This happened to me, and I ended up opening a dispute with hen and fortunately they decided in my favour. 

Still no idea to this day where the parcel ended up


----------



## Baracuda (Apr 28, 2008)

Update

Ebay decided in the seller's favour since he had the tracking number and it showed that the item was delivered and signed for...

Just a warning to you all when dealing with ebay


----------



## Kerr (Mar 27, 2012)

Baracuda said:


> Update
> 
> Ebay decided in the seller's favour since he had the tracking number and it showed that the item was delivered and signed for...
> 
> Just a warning to you all when dealing with ebay


Normally they side with the seller on contentious issues.

What has Royal Mail said in this incident?

It seems that the fault is down to them.


----------



## MDC250 (Jan 4, 2014)

Well that sucks, sorry to hear about that. 

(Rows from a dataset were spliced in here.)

theorem testAcqFailed_frame (s : State) (h : Nat) : Frame W.testAcqFailed s (State.testAcqFailed s h) := by
  unfold State.testAcqFailed
  repeat' first
    | with_reducible assumption
    | with_reducible exact Frame.refl _ _
    | (intro _ _ _)
    | (intro _ _)
    | decide +kernel
    | (with_reducible refine Frame.upd ?_ rfl ?_ ?_ ?_ ?_ ?_ ?_ ?_ ?_ ?_ ?_ ?_ ?_ ?_ ?_ ?_ ?_ ?_ <;>
        first | with_reducible exact Or.inl rfl | with_reducible exact Or.inr ⟨by decide +kernel, Nat.mod_lt _ (Nat.two_pow_pos 48)⟩ |
          exact Or.inr ⟨by decide +kernel, rfl, rfl⟩ | exact Or.inr ⟨by decide +kernel, rfl⟩ |
          exact Or.inr (by decide +kernel) | skip)

def W.interruptOp : Nat := W.endOp ||| W.interruptRead ||| W.issue ||| W.leaveWrite ||| W.testAcqFailed

theorem interruptOp_frame (s : State) (h : Nat) (stays : Bool) : Frame W.interruptOp s (State.interruptOp s h stays) := by
  unfold State.interruptOp
  repeat' first
    | with_reducible assumption
    | with_reducible exact Frame.refl _ _
    | (intro _ _ _)
    | (intro _ _)
    | decide +kernel
    | with_reducible apply Frame.step (endOp_frame ..)
    | with_reducible apply Frame.step (interruptRead_frame ..)
    | with_reducible apply Frame.step (issue_frame ..)
    | with_reducible apply Frame.step (leaveWrite_frame ..)
    | with_reducible apply Frame.step (testAcqFailed_frame ..)
    | with_reducible apply Frame.ite
    | split
    | (dsimp only; split)

def W.enterHold : Nat := fm [F.CLR_STATUS_HOLD_OVR] ||| W.interruptOp ||| W.setClr

theorem enterHold_frame (s : State) (h : Nat) (overrun : Bool) : Frame W.enterHold s (State.enterHold s h overrun) := by
  unfold State.enterHold
  repeat' first
    | with_reducible assumption
    | with_reducible exact Frame.refl _ _
    | (intro _ _ _)
    | (intro _ _)
    | decide +kernel
    | (with_reducible apply Frame.onlyIf; rotate_left; intro _ _)
    | with_reducible apply Frame.setB
    | with_reducible apply Frame.step (interruptOp_frame ..)
    | with_reducible apply Frame.step (setClr_frame ..)
    | with_reducible apply Frame.ite
    | split
    | (dsimp only; split)

def W.updBand : Nat := W.setHead

theorem updBand_frame (s : State) (h : Nat) (f : BandS → BandS) : Frame W.updBand s (State.updBand s h f) := by
  unfold State.updBand
  repeat' first
    | with_reducible assumption
    | with_reducible exact Frame.refl _ _
    | decide +kernel
    | with_reducible apply Frame.step (setHead_frame ..)

def W.setTaken : Nat := fm [F.GLB_TAKEOVER_SERVED_BY_PARTNER]

theorem setTaken_frame (s : State) (h : Nat) (b : Bool) : Frame W.setTaken s (State.setTaken s h b) := by
  unfold State.setTaken
  repeat' first
    | with_reducible assumption
    | with_reducible exact Frame.refl _ _
    | decide +kernel
    | with_reducible apply Frame.putF

def W.leaveUnserved : Nat := W.failBand ||| W.setTaken ||| W.updBand

theorem leaveUnserved_frame (s : State) (h : Nat) : Frame W.leaveUnserved s (State.leaveUnserved s h) := by
  unfold State.leaveUnserved
  repeat' first
    | with_reducible assumption
    | with_reducible exact Frame.refl _ _
    | (intro _ _ _)
    | (intro _ _)
    | decide +kernel
    | with_reducible apply Frame.step (failBand_frame ..)
    | with_reducible apply Frame.step (setTaken_frame ..)
    | with_reducible apply Frame.step (updBand_frame ..)

def W.sideLost : Nat := em [E.GLB_SIDE_LOST] ||| W.leaveUnserved

theorem sideLost_frame (s : State) (h : Nat) : Frame W.sideLost s (State.sideLost s h) := by
  unfold State.sideLost
  repeat' first
    | with_reducible assumption
    | with_reducible exact Frame.refl _ _
    | decide +kernel
    | with_reducible apply Frame.step (leaveUnserved_frame ..)
    | with_reducible apply raise_fr
    | with_reducible refine Frame.ofPair (by assumption) ?_

def W.refuse : Nat := em [E.GLB_TAKEOVER_REFUSED]

theorem refuse_frame (s : State) : Frame W.refuse s (State.refuse s) := by
  unfold State.refuse
  repeat' first
    | with_reducible assumption
    | with_reducible exact Frame.refl _ _
    | decide +kernel
    | with_reducible apply raise_fr
    | with_reducible refine Frame.ofPair (by assumption) ?_

def W.startTakeover : Nat := em [E.GLB_TAKEOVER_START] ||| W.flushHead ||| W.setHead ||| W.updBand ||| W.withdraw

theorem startTakeover_frame (s : State) (h : Nat) (requested : Bool) : Frame W.startTakeover s (State.startTakeover s h
    requested) := by
  unfold State.startTakeover
  repeat' first
    | with_reducible assumption
    | with_reducible exact Frame.refl _ _
    | (intro _ _ _)
    | (intro _ _)
    | decide +kernel
    | with_reducible apply Frame.step (flushHead_frame ..)
    | with_reducible apply Frame.step (setHead_frame ..)
    | with_reducible apply Frame.step (updBand_frame ..)
    | with_reducible apply Frame.step (withdraw_frame ..)
    | with_reducible apply raise_fr
    | with_reducible refine Frame.ofPair (by assumption) ?_

def W.takeoverFails : Nat := W.issueWaiting ||| W.leaveUnserved ||| W.refuse

theorem takeoverFails_frame (s : State) (h : Nat) : Frame W.takeoverFails s (State.takeoverFails s h) := by
  unfold State.takeoverFails
  repeat' first
    | with_reducible assumption
    | with_reducible exact Frame.refl _ _
    | decide +kernel
    | with_reducible apply Frame.step (issueWaiting_frame ..)
    | with_reducible apply Frame.step (leaveUnserved_frame ..)
    | with_reducible apply Frame.step (refuse_frame ..)

def W.handbackDone : Nat := em [E.GLB_HANDBACK_DONE] ||| W.issueWaiting ||| W.setTaken ||| W.updBand

theorem handbackDone_frame (s : State) (h : Nat) : Frame W.handbackDone s (State.handbackDone s h) := by
  unfold State.handbackDone
  repeat' first
    | with_reducible assumption
    | with_reducible exact Frame.refl _ _
    | (intro _ _ _)
    | (intro _ _)
    | decide +kernel
    | with_reducible apply Frame.step (issueWaiting_frame ..)
    | with_reducible apply Frame.step (setTaken_frame ..)
    | with_reducible apply Frame.step (updBand_frame ..)
    | with_reducible apply raise_fr
    | with_reducible refine Frame.ofPair (by assumption) ?_

def W.autoTakeover : Nat := W.startTakeover ||| W.takeoverFails

theorem autoTakeover_frame (s : State) (h : Nat) : Frame W.autoTakeover s (State.autoTakeover s h) := by
  unfold State.autoTakeover
  repeat' first
    | with_reducible assumption
    | with_reducible exact Frame.refl _ _
    | decide +kernel
    | with_reducible apply Frame.step (startTakeover_frame ..)
    | with_reducible apply Frame.step (takeoverFails_frame ..)
    | with_reducible apply Frame.ite
    | split
    | (dsimp only; split)

def W.loseSide : Nat := W.refuse ||| W.sideLost

theorem loseSide_frame (s : State) (h : Nat) : Frame W.loseSide s (State.loseSide s h) := by
  unfold State.loseSide
  repeat' first
    | with_reducible assumption
    | with_reducible exact Frame.refl _ _
    | decide +kernel
    | (with_reducible apply Frame.onlyIf; rotate_left; intro _ _)
    | with_reducible apply Frame.step (refuse_frame ..)
    | with_reducible apply Frame.step (sideLost_frame ..)

def W.giveUpRequested : Nat := W.refuse ||| W.updBand

theorem giveUpRequested_frame (s : State) (p : Nat) : Frame W.giveUpRequested s (State.giveUpRequested s p) := by
  unfold State.giveUpRequested
  repeat' first
    | with_reducible assumption
    | with_reducible exact Frame.refl _ _
    | (intro _ _ _)
    | (intro _ _)
    | decide +kernel
    | with_reducible apply Frame.step (refuse_frame ..)
    | with_reducible apply Frame.step (updBand_frame ..)

def W.routeFailure : Nat := W.autoTakeover ||| W.giveUpRequested ||| W.handbackDone ||| W.issueWaiting ||| W.loseSide |||
    W.refuse ||| W.updBand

Presume if it was Fleabay you paid via PayPal? If not and you paid by credit card you could look to raise a claim with them, or you could if it was this country so would hope you have something similar (Visa/MasterCard Dispute Resolution).


----------



## Baracuda (Apr 28, 2008)

Neither ebay nor the seller bothered to even ask them. He had the proof of postage and proof of delivery and that was enough for everyone it seems...

I have asked around and of course no one knows or even heard the name that was printed on the delivery info.

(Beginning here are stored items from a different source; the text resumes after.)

-- ==== Sys2Proof/Laws/FrCollier.lean ====
section
/-!
SUPPORT. Frames of the operations of Machine/Collier.lean: one law per operation, with the mask of what it may change.
-/
set_option Elab.async false
set_option linter.unusedTactic false
set_option linter.unreachableTactic false

namespace Sys2Proof.Laws

open Sys2Proof.Machine

def W.satFlags : Nat := em [E.CLR_SAT] ||| fm [F.CLR_SAT_LOOP0, F.CLR_SAT_LOOP1, F.CLR_SAT_LOOP2]

theorem satFlags_frame (s : State) (h i x : Nat) : Frame W.satFlags s (s.satFlags h i x) := by
  have hf : W.satFlags.testBit (satField i).id = true := by
    unfold satField
    split
    · decide +kernel
    · split <;> decide +kernel
  unfold State.satFlags
  dsimp only
  split
  · exact Frame.refl _ _
  · exact raise_fr ((Frame.refl _ _).setF hf ..) (by decide +kernel) _

def W.satNff : Nat := fm [F.CLR_SAT_NFF] ||| em [E.CLR_SAT]

theorem satNff_frame (s : State) (h : Nat) : Frame W.satNff s (State.satNff s h) := by
  unfold State.satNff
  repeat' first
    | with_reducible assumption
    | with_reducible exact Frame.refl _ _
    | decide +kernel
    | with_reducible apply Frame.setB
    | with_reducible apply raise_fr
    | with_reducible apply Frame.ite
    | with_reducible refine Frame.ofPair (by assumption) ?_
    | split
    | (dsimp only; split)

def W.coefs : Nat := rm [R.CLR_COEF_LIVE] ||| W.readEntryFree

theorem coefs_frame (s : State) (h e : Nat) : Frame W.coefs s (State.coefs s h e).1 := by
  unfold State.coefs
  repeat' first
    | with_reducible assumption
    | with_reducible exact Frame.refl _ _
    | (intro _ _ _)
    | (intro _ _)
    | decide +kernel
    | with_reducible apply readEntryFree_fr
    | (with_reducible apply Frame.foldl1; rotate_left; intro _ _ _)
    | (with_reducible apply Frame.foldl; rotate_left; intro _ _ _)
    | with_reducible refine Frame.ofPair (by assumption) ?_

def W.sections : Nat := W.coefs

theorem sections_frame (s : State) (h i n : Nat) (x : Int) (sos : List (Int × Int)) : Frame W.sections s (State.sections s h i
    n x sos).1 := by
  unfold State.sections
  repeat' first
    | with_reducible assumption
    | with_reducible exact Frame.refl _ _
    | (intro _ _ _)
    | (intro _ _)
    | decide +kernel
    | with_reducible apply Frame.step (coefs_frame ..)
    | (with_reducible apply Frame.foldl1; rotate_left; intro _ _ _)
    | (with_reducible apply Frame.foldl; rotate_left; intro _ _ _)
    | with_reducible refine Frame.ofPair (by assumption) ?_

def W.nff : Nat := W.coefs ||| W.satFlags ||| W.satNff ||| W.updClr

theorem nff_frame (s : State) (h : Nat) : Frame W.nff s (State.nff s h).1 := by
  unfold State.nff
  repeat' first
    | with_reducible assumption
    | with_reducible exact Frame.refl _ _
    | (intro _ _ _)
    | (intro _ _)
    | decide +kernel
    | (with_reducible apply Frame.onlyIf; rotate_left; intro _ _)
    | with_reducible apply Frame.step (coefs_frame ..)
    | with_reducible apply Frame.step (satFlags_frame ..)
    | with_reducible apply Frame.step (satNff_frame ..)
    | with_reducible apply Frame.step (updClr_frame ..)
    | with_reducible apply Frame.ite
    | (with_reducible apply Frame.foldl1; rotate_left; intro _ _ _)
    | (with_reducible apply Frame.foldl; rotate_left; intro _ _ _)
    | with_reducible refine Frame.ofPair (by assumption) ?_
    | split
    | (dsimp only; split)

def W.runLoop : Nat := fm [F.CLR_OUT_U] ||| W.satFlags ||| W.sections ||| W.updClr ||| W.updLoop

theorem runLoop_frame (s : State) (h i : Nat) (nff : Int) : Frame W.runLoop s (State.runLoop s h i nff) := by
  unfold State.runLoop
  repeat' first
    | with_reducible assumption
    | with_reducible exact Frame.refl _ _
    | (intro _ _ _)
    | (intro _ _)
    | decide +kernel
    | with_reducible apply Frame.setF
    | with_reducible apply Frame.step (satFlags_frame ..)
    | with_reducible apply Frame.step (sections_frame ..)
    | with_reducible apply Frame.step (updClr_frame ..)
    | with_reducible apply Frame.step (updLoop_frame ..)
    | with_reducible apply Frame.ite
    | with_reducible refine Frame.ofPair (by assumption) ?_
    | split
    | (dsimp only; split)

def W.runLoops : Nat := fm [F.CLR_STATUS_SLEWING] ||| W.nff ||| W.runLoop

theorem runLoops_frame (s : State) (h : Nat) : Frame W.runLoops s (State.runLoops s h) := by
  unfold State.runLoops
  repeat' first
    | with_reducible assumption
    | with_reducible exact Frame.refl _ _
    | (intro _ _ _)
    | (intro _ _)
    | decide +kernel
    | (with_reducible apply Frame.forEach; rotate_left; intro _ _ _)
    | with_reducible apply Frame.setB
    | with_reducible apply Frame.step (nff_frame ..)
    | with_reducible apply Frame.step (runLoop_frame ..)
    | with_reducible apply Frame.ite
    | with_reducible refine Frame.ofPair (by assumption) ?_
    | split
    | (dsimp only; split)

def W.clearPosErr : Nat := fm [F.CHN_STATUS_POS_ERR] ||| W.updChan

theorem clearPosErr_frame (s : State) (h : Nat) : Frame W.clearPosErr s (State.clearPosErr s h) := by
  unfold State.clearPosErr
  repeat' first
    | with_reducible assumption
    | with_reducible exact Frame.refl _ _
    | (intro _ _ _)
    | (intro _ _)
    | decide +kernel
    | (with_reducible apply Frame.forEach; rotate_left; intro _ _ _)
    | with_reducible apply Frame.setB
    | with_reducible apply Frame.step (updChan_frame ..)

def W.setTrack : Nat := fm [F.CLR_POS_TRACK, F.CLR_POS_ZONE] ||| W.clearPosErr

theorem setTrack_frame (s : State) (h t : Nat) : Frame W.setTrack s (State.setTrack s h t) := by
  unfold State.setTrack
  repeat' first
    | with_reducible assumption
    | with_reducible exact Frame.refl _ _
    | (intro _ _ _)
    | (intro _ _)
    | decide +kernel
    | with_reducible apply Frame.setF
    | with_reducible apply Frame.step (clearPosErr_frame ..)
    | with_reducible apply Frame.ite
    | split
    | (dsimp only; split)

def W.advanceTrack : Nat := W.setTrack

theorem advanceTrack_frame (s : State) (h : Nat) (dx : Int) : Frame W.advanceTrack s (State.advanceTrack s h dx) := by
  unfold State.advanceTrack
  repeat' first
    | with_reducible assumption
    | with_reducible exact Frame.refl _ _
    | decide +kernel
    | with_reducible apply Frame.step (setTrack_frame ..)
    | with_reducible apply Frame.ite
    | split
    | (dsimp only; split)

def W.positionFix : Nat := fm [F.CLR_POS_EST, F.CLR_STATUS_TRK_VALID] ||| W.setTrack ||| W.updClr

theorem positionFix_frame (s : State) (h t : Nat) : Frame W.positionFix s (State.positionFix s h t) := by
  unfold State.positionFix
  repeat' first
    | with_reducible assumption
    | with_reducible exact Frame.refl _ _
    | (intro _ _ _)
    | (intro _ _)
    | decide +kernel
    | with_reducible apply Frame.setB
    | with_reducible apply Frame.step (setTrack_frame ..)
    | with_reducible apply Frame.step (updClr_frame ..)

def W.reportOt : Nat := fm [F.CLR_OFFTRACK_MAX, F.CLR_OFFTRACK_OT]

theorem reportOt_frame (s : State) (h : Nat) : Frame W.reportOt s (State.reportOt s h) := by
  unfold State.reportOt
  repeat' first
    | with_reducible assumption
    | with_reducible exact Frame.refl _ _
    | (intro _ _ _)
    | (intro _ _)
    | decide +kernel
    | with_reducible apply Frame.keepMax
    | with_reducible apply Frame.setF

def W.centreLens : Nat := W.driveLoop

theorem centreLens_frame (s : State) (h : Nat) : Frame W.centreLens s (State.centreLens s h) := by
  unfold State.centreLens
  repeat' first
    | with_reducible assumption
    | with_reducible exact Frame.refl _ _
    | decide +kernel
    | with_reducible apply Frame.step (driveLoop_frame ..)

def W.seekFail : Nat := em [E.CLR_SEEK_FAIL] ||| W.enterHold ||| W.takeoverFails ||| W.updBand

theorem seekFail_frame (s : State) (h : Nat) : Frame W.seekFail s (State.seekFail s h) := by
  unfold State.seekFail
  repeat' first
    | with_reducible assumption
    | with_reducible exact Frame.refl _ _
    | (intro _ _ _)
    | (intro _ _)
    | decide +kernel
    | with_reducible apply Frame.step (enterHold_frame ..)
    | with_reducible apply Frame.step (takeoverFails_frame ..)
    | with_reducible apply Frame.step (updBand_frame ..)
    | with_reducible apply raise_fr
    | with_reducible apply Frame.ite
    | with_reducible refine Frame.ofPair (by assumption) ?_
    | split
    | (dsimp only; split)

def W.startJump : Nat := W.driveLoop ||| W.openLoop ||| W.seekFail ||| W.setSeq

theorem startJump_frame (s : State) (h target ticks corr rep : Nat) : Frame W.startJump s (State.startJump s h target ticks
    corr rep) := by
  unfold State.startJump
  repeat' first
    | with_reducible assumption
    | with_reducible exact Frame.refl _ _
    | (intro _ _ _)
    | (intro _ _)
    | decide +kernel
    | with_reducible apply Frame.step (driveLoop_frame ..)
    | with_reducible apply Frame.step (openLoop_frame ..)
    | with_reducible apply Frame.step (seekFail_frame ..)
    | with_reducible apply Frame.step (setSeq_frame ..)
    | with_reducible apply Frame.ite
    | split
    | (dsimp only; split)

def W.startSeek : Nat := W.centreLens ||| W.openLoop ||| W.seekFail ||| W.setSeq ||| W.updSld

theorem startSeek_frame (s : State) (h target rep : Nat) : Frame W.startSeek s (State.startSeek s h target rep) := by
  unfold State.startSeek
  repeat' first
    | with_reducible assumption
    | with_reducible exact Frame.refl _ _
    | (intro _ _ _)
    | (intro _ _)
    | decide +kernel
    | with_reducible apply Frame.step (centreLens_frame ..)
    | with_reducible apply Frame.step (openLoop_frame ..)
    | with_reducible apply Frame.step (seekFail_frame ..)
    | with_reducible apply Frame.step (setSeq_frame ..)
    | with_reducible apply Frame.step (updSld_frame ..)
    | with_reducible apply Frame.ite
    | split
    | (dsimp only; split)

def W.moveTo : Nat := W.startJump ||| W.startSeek

theorem moveTo_frame (s : State) (h target rep : Nat) : Frame W.moveTo s (State.moveTo s h target rep) := by
  unfold State.moveTo
  repeat' first
    | with_reducible assumption
    | with_reducible exact Frame.refl _ _
    | (intro _ _ _)
    | (intro _ _)
    | decide +kernel
    | with_reducible apply Frame.step (startJump_frame ..)
    | with_reducible apply Frame.step (startSeek_frame ..)
    | with_reducible apply Frame.ite
    | split
    | (dsimp only; split)

def W.startHop : Nat := fm [F.CLR_POS_LAYER] ||| W.driveLoop ||| W.loseTrack ||| W.openLoop ||| W.setSeq

theorem startHop_frame (s : State) (h target : Nat) : Frame W.startHop s (State.startHop s h target) := by
  unfold State.startHop
  repeat' first
    | with_reducible assumption
    | with_reducible exact Frame.refl _ _
    | (intro _ _ _)
    | (intro _ _)
    | decide +kernel
    | with_reducible apply Frame.setF
    | with_reducible apply Frame.step (driveLoop_frame ..)
    | with_reducible apply Frame.step (loseTrack_frame ..)
    | with_reducible apply Frame.step (openLoop_frame ..)
    | with_reducible apply Frame.step (setSeq_frame ..)
    | with_reducible apply Frame.ite
    | split
    | (dsimp only; split)

def W.finishOp : Nat := W.endOp ||| W.updClr

theorem finishOp_frame (s : State) (h : Nat) : Frame W.finishOp s (State.finishOp s h) := by
  unfold State.finishOp
  repeat' first
    | with_reducible assumption
    | with_reducible exact Frame.refl _ _
    | (intro _ _ _)
    | (intro _ _)
    | decide +kernel
    | with_reducible apply Frame.step (endOp_frame ..)
    | with_reducible apply Frame.step (updClr_frame ..)

def W.parkHome : Nat := W.issue

theorem parkHome_frame (s : State) (h : Nat) : Frame W.parkHome s (State.parkHome s h) := by
  unfold State.parkHome
  repeat' first
    | with_reducible assumption
    | with_reducible exact Frame.refl _ _
    | (intro _ _ _)
    | (intro _ _)
    | decide +kernel
    | with_reducible apply Frame.step (issue_frame ..)
    | with_reducible apply Frame.ite
    | split
    | (dsimp only; split)

def W.parkHead : Nat := W.finishOp ||| W.setClr

theorem parkHead_frame (s : State) (h : Nat) : Frame W.parkHead s (State.parkHead s h) := by
  unfold State.parkHead
  repeat' first
    | with_reducible assumption
    | with_reducible exact Frame.refl _ _
    | decide +kernel
    | with_reducible apply Frame.step (finishOp_frame ..)
    | with_reducible apply Frame.step (setClr_frame ..)

def W.takeoverDone : Nat := em [E.GLB_TAKEOVER_DONE] ||| W.issueWaiting ||| W.setTaken ||| W.updBand

theorem takeoverDone_frame (s : State) (b : Nat) : Frame W.takeoverDone s (State.takeoverDone s b) := by
  unfold State.takeoverDone
  repeat' first
    | with_reducible assumption
    | with_reducible exact Frame.refl _ _
    | (intro _ _ _)
    | (intro _ _)
    | decide +kernel
    | with_reducible apply Frame.step (issueWaiting_frame ..)
    | with_reducible apply Frame.step (setTaken_frame ..)
    | with_reducible apply Frame.step (updBand_frame ..)
    | with_reducible apply raise_fr
    | with_reducible refine Frame.ofPair (by assumption) ?_

def W.continueOp : Nat := W.finishOp ||| W.moveTo ||| W.parkHead ||| W.setClr ||| W.startHop ||| W.takeoverDone

theorem continueOp_frame (s : State) (h : Nat) : Frame W.continueOp s (State.continueOp s h) := by
  unfold State.continueOp
  repeat' first
    | with_reducible assumption
    | with_reducible exact Frame.refl _ _
    | decide +kernel
    | with_reducible apply Frame.step (finishOp_frame ..)
    | with_reducible apply Frame.step (moveTo_frame ..)
    | with_reducible apply Frame.step (parkHead_frame ..)
    | with_reducible apply Frame.step (setClr_frame ..)
    | with_reducible apply Frame.step (startHop_frame ..)
    | with_reducible apply Frame.step (takeoverDone_frame ..)
    | with_reducible apply Frame.ite
    | split
    | (dsimp only; split)

def W.restContained : Nat := W.interruptOp

theorem restContained_frame (s : State) (h : Nat) : Frame W.restContained s (State.restContained s h) := by
  unfold State.restContained
  repeat' first
    | with_reducible assumption
    | with_reducible exact Frame.refl _ _
    | decide +kernel
    | with_reducible apply Frame.step (interruptOp_frame ..)
    | with_reducible apply Frame.ite
    | split
    | (dsimp only; split)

EDIT : Payed as always from ebay with paypal linked account.

Anyways i find it very disturbing that in a country like UK, Royal Mail has this practice...
In Romania you can't get a package from Romanian Post without a ID card that you must present and sign with full name.


----------



## MDC250 (Jan 4, 2014)

As has been posted...my experience is that they attempt delivery nobody is in so it goes to a local sorting office. You do need ID to collect from there. To the point of being ridiculous, my wife's Aunty sent a card and package for my 1 year old niece via my Mother in Law's address. As the ID name and address did not match when MiL went to collect they were 'difficult'... technically the recipient must collect which wasn't going to happen! MiL pointed out was her address but it took them a while to go with it.

Big flaw is that if RM say it's gone to an address and they have a signature then it's presumed it's gone to the correct address. Could have delivered anywhere in reality.

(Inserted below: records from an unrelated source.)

-- ==== Sys2Proof/Laws/FrTickOps.lean ====
section
/-!
SUPPORT. Frames of the operations of Machine/TickOps.lean: one law per operation, with the mask of what it may change.
-/
set_option Elab.async false
set_option linter.unusedTactic false
set_option linter.unreachableTactic false

namespace Sys2Proof.Laws

open Sys2Proof.Machine

def W.updWrite : Nat := W.setHead

theorem updWrite_frame (s : State) (h : Nat) (f : WriteS → WriteS) : Frame W.updWrite s (State.updWrite s h f) := by
  unfold State.updWrite
  repeat' first
    | with_reducible assumption
    | with_reducible exact Frame.refl _ _
    | decide +kernel
    | with_reducible apply Frame.step (setHead_frame ..)

def W.sendTick : Nat := 2 ^ 17 ||| W.sendItem ||| W.updClr ||| W.updWrite

theorem sendTick_frame (s : State) (h : Nat) : Frame W.sendTick s (State.sendTick s h) := by
  unfold State.sendTick
  repeat' first
    | with_reducible assumption
    | with_reducible exact Frame.refl _ _
    | (intro _ _ _)
    | (intro _ _)
    | decide +kernel
    | (with_reducible apply Frame.forEach; rotate_left; intro _ _ _)
    | (with_reducible apply Frame.onlyIf; rotate_left; intro _ _)
    | with_reducible apply Frame.emit
    | with_reducible apply Frame.step (sendItem_frame ..)
    | with_reducible apply Frame.step (updClr_frame ..)
    | with_reducible apply Frame.step (updWrite_frame ..)
    | with_reducible apply Frame.ite
    | split
    | (dsimp only; split)

def W.headOff : Nat := W.interruptOp ||| W.requeueRead ||| W.setClr ||| W.withdraw

theorem headOff_frame (s : State) (h : Nat) : Frame W.headOff s (State.headOff s h) := by
  unfold State.headOff
  repeat' first
    | with_reducible assumption
    | with_reducible exact Frame.refl _ _
    | decide +kernel
    | with_reducible apply Frame.step (interruptOp_frame ..)
    | with_reducible apply Frame.step (requeueRead_frame ..)
    | with_reducible apply Frame.step (setClr_frame ..)
    | with_reducible apply Frame.step (withdraw_frame ..)
    | with_reducible apply Frame.ite
    | split
    | (dsimp only; split)

def W.linkLost : Nat := W.headFatal ||| W.headOff ||| W.linkDown ||| fm [F.LNK_EVT_HEADS_HEAD]

theorem linkLost_fr {m : Nat} {r s : State} (h : Frame m r s) {e : Event} (he : evIn m e = true) (hm : subMask W.linkLost m = true) (i : Nat) :
    Frame m r (s.linkLost i e) :=
  (headOff_frame ..).step ((linkDown_frame ..).step ((headFatal_frame ..).step
    (raiseLnk_fr h he (subMask_testBit hm (by decide +kernel)) i) (subMask_trans (by decide +kernel) hm))
    (subMask_trans (by decide +kernel) hm)) (subMask_trans (by decide +kernel) hm)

Was the delivery address a single property or say flats/apartments?


----------



## Baracuda (Apr 28, 2008)

There are units and i asked everywhere and no one knows the person that signed for it. It's strange since i receive 3-4 packages at that address every week and i have never had any problems with delivery.


----------



## trv8 (Dec 30, 2007)

Baracuda, what type of property do you live in....house...flat....shared house etc?





Oooops, already been asked .


----------



## nichol4s (Jun 16, 2012)

This was an old scam running a few years ago, the seller sells said item sends it (usually an envelope) via recorded delivery to the matching postal code but not your number some signs for it eBay will always favour the correct tracking number and a signature. 

Keep an eye on the seller as it may appear back on eBay


----------



## Baracuda (Apr 28, 2008)

Well, if you guys see a pot of Crystal Rock 95% full let me know 
Item was delivered in Watford and signed by someone named Savage.


----------



## 20vKarlos (Aug 8, 2009)

This is a massive clause in there terms! 

If I sell a product to person A and get it tracked to person A - as long as the paperwork is signed, then it's in the sellers favour... Anyone can intercept parcel these days. No ID is needed at all. 

I was a a house last week and signed a parcel in for a friend! I didn't even live within 10 miles of their house! 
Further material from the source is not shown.